_What you should do_
In the listing below, locate the line containing "norCmd a c s" and the line containing "theorem memRead_page_run (a". Output both of them and every line between, exactly as written, and nothing more.

_Data extracts_
_ _ _ _

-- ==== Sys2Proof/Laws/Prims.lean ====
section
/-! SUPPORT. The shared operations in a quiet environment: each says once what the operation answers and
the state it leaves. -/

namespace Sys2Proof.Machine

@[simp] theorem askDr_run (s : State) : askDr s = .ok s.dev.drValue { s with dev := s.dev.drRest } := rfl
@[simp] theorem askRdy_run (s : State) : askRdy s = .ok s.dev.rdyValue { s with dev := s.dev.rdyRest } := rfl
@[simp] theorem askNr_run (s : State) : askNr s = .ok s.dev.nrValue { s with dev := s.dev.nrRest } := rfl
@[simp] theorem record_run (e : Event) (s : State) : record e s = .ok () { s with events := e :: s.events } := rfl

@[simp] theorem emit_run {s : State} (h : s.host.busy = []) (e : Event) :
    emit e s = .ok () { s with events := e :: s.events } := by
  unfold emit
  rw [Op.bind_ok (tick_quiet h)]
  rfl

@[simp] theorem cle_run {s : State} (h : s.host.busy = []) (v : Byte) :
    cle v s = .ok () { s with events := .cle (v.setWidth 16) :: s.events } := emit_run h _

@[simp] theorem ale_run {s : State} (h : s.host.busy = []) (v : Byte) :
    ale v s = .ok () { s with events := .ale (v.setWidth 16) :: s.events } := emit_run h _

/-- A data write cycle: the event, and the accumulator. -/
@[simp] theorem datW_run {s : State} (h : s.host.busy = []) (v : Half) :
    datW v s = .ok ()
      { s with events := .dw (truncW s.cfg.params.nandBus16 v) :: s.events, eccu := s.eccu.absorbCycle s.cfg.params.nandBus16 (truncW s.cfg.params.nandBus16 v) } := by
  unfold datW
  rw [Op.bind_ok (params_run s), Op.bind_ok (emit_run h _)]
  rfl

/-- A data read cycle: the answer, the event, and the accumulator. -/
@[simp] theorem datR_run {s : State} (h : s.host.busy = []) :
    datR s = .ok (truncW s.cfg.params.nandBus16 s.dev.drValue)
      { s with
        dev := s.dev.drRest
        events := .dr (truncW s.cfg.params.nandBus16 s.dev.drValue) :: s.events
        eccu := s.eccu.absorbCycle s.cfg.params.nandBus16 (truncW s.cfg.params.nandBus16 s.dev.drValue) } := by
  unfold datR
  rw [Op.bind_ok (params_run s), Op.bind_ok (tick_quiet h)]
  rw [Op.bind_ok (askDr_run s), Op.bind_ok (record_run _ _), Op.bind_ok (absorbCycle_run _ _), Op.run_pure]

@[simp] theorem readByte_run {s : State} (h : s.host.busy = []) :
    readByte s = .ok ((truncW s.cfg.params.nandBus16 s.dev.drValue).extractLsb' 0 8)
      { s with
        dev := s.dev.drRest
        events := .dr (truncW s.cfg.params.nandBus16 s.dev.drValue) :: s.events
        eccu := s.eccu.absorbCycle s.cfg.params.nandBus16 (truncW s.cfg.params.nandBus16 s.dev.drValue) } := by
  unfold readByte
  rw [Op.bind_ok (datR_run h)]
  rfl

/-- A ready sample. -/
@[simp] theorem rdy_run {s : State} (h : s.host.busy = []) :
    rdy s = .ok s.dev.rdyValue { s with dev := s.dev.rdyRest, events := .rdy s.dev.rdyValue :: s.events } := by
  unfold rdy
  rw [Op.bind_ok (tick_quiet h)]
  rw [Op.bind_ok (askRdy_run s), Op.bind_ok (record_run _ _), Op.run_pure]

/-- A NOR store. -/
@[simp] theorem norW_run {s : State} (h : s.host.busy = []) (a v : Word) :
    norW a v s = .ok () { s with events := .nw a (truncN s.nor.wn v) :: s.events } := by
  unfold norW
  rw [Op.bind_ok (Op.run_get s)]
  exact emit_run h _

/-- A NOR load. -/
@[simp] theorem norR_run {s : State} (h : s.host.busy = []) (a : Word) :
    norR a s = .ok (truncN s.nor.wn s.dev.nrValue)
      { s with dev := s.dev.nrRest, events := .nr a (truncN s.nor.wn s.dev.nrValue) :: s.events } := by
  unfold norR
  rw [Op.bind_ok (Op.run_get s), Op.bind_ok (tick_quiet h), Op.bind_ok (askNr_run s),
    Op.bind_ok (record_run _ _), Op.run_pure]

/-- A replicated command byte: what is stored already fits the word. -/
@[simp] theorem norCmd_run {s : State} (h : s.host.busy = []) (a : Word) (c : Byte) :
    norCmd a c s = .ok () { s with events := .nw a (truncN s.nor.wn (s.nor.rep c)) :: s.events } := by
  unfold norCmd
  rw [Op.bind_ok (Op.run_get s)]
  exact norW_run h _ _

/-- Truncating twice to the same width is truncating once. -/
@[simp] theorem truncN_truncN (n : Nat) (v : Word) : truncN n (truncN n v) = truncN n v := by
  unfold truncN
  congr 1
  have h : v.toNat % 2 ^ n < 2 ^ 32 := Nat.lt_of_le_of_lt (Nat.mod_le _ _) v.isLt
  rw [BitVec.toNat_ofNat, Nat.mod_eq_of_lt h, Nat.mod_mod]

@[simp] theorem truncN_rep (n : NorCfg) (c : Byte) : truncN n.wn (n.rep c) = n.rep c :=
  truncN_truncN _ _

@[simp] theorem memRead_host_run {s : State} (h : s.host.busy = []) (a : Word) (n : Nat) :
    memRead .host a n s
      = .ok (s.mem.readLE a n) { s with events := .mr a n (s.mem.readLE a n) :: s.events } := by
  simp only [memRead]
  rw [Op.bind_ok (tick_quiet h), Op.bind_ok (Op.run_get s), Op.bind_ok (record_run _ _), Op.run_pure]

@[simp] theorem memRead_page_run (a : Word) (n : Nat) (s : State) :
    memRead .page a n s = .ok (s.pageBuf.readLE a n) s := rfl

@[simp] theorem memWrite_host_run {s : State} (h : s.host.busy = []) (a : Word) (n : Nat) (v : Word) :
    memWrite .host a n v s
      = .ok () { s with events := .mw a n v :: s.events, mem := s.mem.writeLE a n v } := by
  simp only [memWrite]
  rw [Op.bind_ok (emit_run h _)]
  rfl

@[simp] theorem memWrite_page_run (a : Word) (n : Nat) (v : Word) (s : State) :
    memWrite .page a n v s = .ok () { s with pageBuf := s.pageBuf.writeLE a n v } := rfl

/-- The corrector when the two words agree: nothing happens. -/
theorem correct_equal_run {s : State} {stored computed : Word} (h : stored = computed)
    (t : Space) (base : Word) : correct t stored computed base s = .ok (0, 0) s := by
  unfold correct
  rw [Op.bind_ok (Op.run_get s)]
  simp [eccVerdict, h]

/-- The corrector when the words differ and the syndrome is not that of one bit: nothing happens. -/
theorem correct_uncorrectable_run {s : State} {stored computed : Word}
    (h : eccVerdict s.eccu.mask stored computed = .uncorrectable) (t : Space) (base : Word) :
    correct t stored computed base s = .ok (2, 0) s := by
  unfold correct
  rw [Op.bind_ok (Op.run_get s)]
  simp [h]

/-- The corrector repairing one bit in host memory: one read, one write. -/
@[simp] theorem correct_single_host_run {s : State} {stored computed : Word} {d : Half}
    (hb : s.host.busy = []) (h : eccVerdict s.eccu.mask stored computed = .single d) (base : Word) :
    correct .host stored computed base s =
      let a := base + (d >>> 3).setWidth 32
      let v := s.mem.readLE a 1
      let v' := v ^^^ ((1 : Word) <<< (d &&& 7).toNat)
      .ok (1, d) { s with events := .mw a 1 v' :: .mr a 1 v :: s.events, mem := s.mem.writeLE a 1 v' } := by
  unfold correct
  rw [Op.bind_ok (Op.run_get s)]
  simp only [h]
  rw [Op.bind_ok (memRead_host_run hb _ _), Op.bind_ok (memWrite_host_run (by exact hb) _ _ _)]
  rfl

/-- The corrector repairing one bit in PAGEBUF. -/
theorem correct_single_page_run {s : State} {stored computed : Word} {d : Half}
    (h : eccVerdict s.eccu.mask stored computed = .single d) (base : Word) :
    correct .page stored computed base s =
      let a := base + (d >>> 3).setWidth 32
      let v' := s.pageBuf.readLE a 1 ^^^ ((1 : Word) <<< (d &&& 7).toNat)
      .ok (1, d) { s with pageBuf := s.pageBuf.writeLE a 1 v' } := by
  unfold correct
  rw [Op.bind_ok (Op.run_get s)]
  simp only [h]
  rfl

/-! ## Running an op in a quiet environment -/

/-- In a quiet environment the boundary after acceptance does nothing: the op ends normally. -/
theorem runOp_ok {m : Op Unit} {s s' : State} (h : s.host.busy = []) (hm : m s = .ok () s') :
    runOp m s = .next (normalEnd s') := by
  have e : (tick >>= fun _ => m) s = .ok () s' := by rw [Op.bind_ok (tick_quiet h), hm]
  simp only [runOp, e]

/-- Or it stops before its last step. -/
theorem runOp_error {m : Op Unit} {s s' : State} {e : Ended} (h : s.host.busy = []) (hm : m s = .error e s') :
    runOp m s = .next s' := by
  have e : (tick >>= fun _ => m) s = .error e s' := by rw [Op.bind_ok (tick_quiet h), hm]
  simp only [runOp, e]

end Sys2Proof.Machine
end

_ _ _ _

_Exercise answer_
    norCmd a c s = .ok () { s with events := .nw a (truncN s.nor.wn (s.nor.rep c)) :: s.events } := by
  unfold norCmd
  rw [Op.bind_ok (Op.run_get s)]
  exact norW_run h _ _

/-- Truncating twice to the same width is truncating once. -/
@[simp] theorem truncN_truncN (n : Nat) (v : Word) : truncN n (truncN n v) = truncN n v := by
  unfold truncN
  congr 1
  have h : v.toNat % 2 ^ n < 2 ^ 32 := Nat.lt_of_le_of_lt (Nat.mod_le _ _) v.isLt
  rw [BitVec.toNat_ofNat, Nat.mod_eq_of_lt h, Nat.mod_mod]

@[simp] theorem truncN_rep (n : NorCfg) (c : Byte) : truncN n.wn (n.rep c) = n.rep c :=
  truncN_truncN _ _

@[simp] theorem memRead_host_run {s : State} (h : s.host.busy = []) (a : Word) (n : Nat) :
    memRead .host a n s
      = .ok (s.mem.readLE a n) { s with events := .mr a n (s.mem.readLE a n) :: s.events } := by
  simp only [memRead]
  rw [Op.bind_ok (tick_quiet h), Op.bind_ok (Op.run_get s), Op.bind_ok (record_run _ _), Op.run_pure]

@[simp] theorem memRead_page_run (a : Word) (n : Nat) (s : State) :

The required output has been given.